- **PROBLEM DETAILS**
The answer must consist solely of the line containing "def execPlacementPass (s" and every line after it in the records below, through the last, each reproduced exactly.

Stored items
+ + + + +
def execGenerate (t q : Nat) (s : State) : Result := .next (s.runRow t q 1 fun s i => generateAsk s t q i)
def execResume (t q : Nat) (s : State) : Result := .next (s.runRow t q 2 fun s i => resumeAsk s t q i)
def execPause (t q : Nat) (s : State) : Result := .next (s.runRow t q 3 fun s i => steerAsk 3 s t q i)
def execCancel (t q : Nat) (s : State) : Result := .next (s.runRow t q 4 fun s i => steerAsk 4 s t q i)

/-! ### Buckets, placement, windows -/

/-- R324: one refill of a bucket. -/
def refill (v : Option Int) (rate burst : Nat) : Option Int :=
  match v with
  | none => none
  | some x =>
    let y := if rate = 0xFFFFFFFF then (burst : Int) * 1000000 else x + rate
    if (burst : Int) * 1000000 ≤ y then none else some y

/-- A table with an entry replaced or left out. -/
def Tab.put? {α : Type} (t : Tab α) (k : Nat) (v : Option α) : Tab α := match v with | none => t.drop k | some x => t.setSome k x

/-- R324: every bucket refills. A full bucket has no entry. -/
def execBucketRefill (s : State) : Result :=
  .next (s.setServe { s.serve with
    rq := s.serve.rq.foldl (fun l e => Tab.put? l e.1 (refill (some e.2) (s.regN (Reg.ADM_RQRATE (e.1 % 256))) (s.regField (Reg.ADM_RQBURST (e.1 % 256)) 0 16))) s.serve.rq
    tk := s.serve.tk.foldl (fun l e => Tab.put? l e.1 (refill (some e.2) (s.regN (Reg.ADM_TKRATE (e.1 % 256))) (s.regN (Reg.ADM_TKBURST (e.1 % 256))))) s.serve.tk })

/-- R325: a placement pass. -/
def execPlacementPass (s : State) : Result :=
  .next (State.passItems s.serve.queue.length s.serve.queue { s with boot := { s.boot with passed := true } })

/-- A rational as a register value. -/
def ratReg (r : Rat) : Nat := capAt (2 ^ 32 - 1) r.floor.toNat

/-- R328: the end of a 100 ms window. `waited`: admitted work waited for steps throughout. `quotas`: the admission quotas
in granules as the group's members rebalance them (R326). -/
def execOverloadWindow (waited : Bool) (quotas : List (Nat × Nat)) (s : State) : Result :=
  let d := s.serve.spent
  let sust := if waited then (3 * s.serve.sust + d) / 4 else max s.serve.sust d
  let back := ((s.serve.reqs.filter fun r => r.2.st == 1 || r.2.st == 2).map fun r => r.2.work).sum
  let calm := if back < sust / 20 then s.serve.calm + 1 else 0
  let on := s.regBit Reg.ADM_STATUS 30
  let s1 := s.setServe { s.serve with
    sust := sust, spent := 0, calm := calm, workLast := s.serve.workNow, workNow := []
    budget := s.budgetNow, budgetAt := s.clk
    quota := quotas.foldl (fun l x => Tab.setSome l x.1 x.2) s.serve.quota }
  let s2 := (s1.setRegN Reg.ADM_SUST (ratReg sust)).setRegN Reg.ADM_BACKLOG (ratReg back)
  .next (if !on && decide (sust / 5 < back) then (s2.setServe { s2.serve with budget := 0, calm := 0 }).setAdm 30 true
    else if on && decide (2 ≤ calm) then s2.setAdm 30 false else s2)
+ + + + +
- **RESULT OF THIS EXERCISE**
def execPlacementPass (s : State) : Result :=
  .next (State.passItems s.serve.queue.length s.serve.queue { s with boot := { s.boot with passed := true } })

/-- A rational as a register value. -/
def ratReg (r : Rat) : Nat := capAt (2 ^ 32 - 1) r.floor.toNat

/-- R328: the end of a 100 ms window. `waited`: admitted work waited for steps throughout. `quotas`: the admission quotas
in granules as the group's members rebalance them (R326). -/
def execOverloadWindow (waited : Bool) (quotas : List (Nat × Nat)) (s : State) : Result :=
  let d := s.serve.spent
  let sust := if waited then (3 * s.serve.sust + d) / 4 else max s.serve.sust d
  let back := ((s.serve.reqs.filter fun r => r.2.st == 1 || r.2.st == 2).map fun r => r.2.work).sum
  let calm := if back < sust / 20 then s.serve.calm + 1 else 0
  let on := s.regBit Reg.ADM_STATUS 30
  let s1 := s.setServe { s.serve with
    sust := sust, spent := 0, calm := calm, workLast := s.serve.workNow, workNow := []
    budget := s.budgetNow, budgetAt := s.clk
    quota := quotas.foldl (fun l x => Tab.setSome l x.1 x.2) s.serve.quota }
  let s2 := (s1.setRegN Reg.ADM_SUST (ratReg sust)).setRegN Reg.ADM_BACKLOG (ratReg back)
  .next (if !on && decide (sust / 5 < back) then (s2.setServe { s2.serve with budget := 0, calm := 0 }).setAdm 30 true
    else if on && decide (2 ≤ calm) then s2.setAdm 30 false else s2)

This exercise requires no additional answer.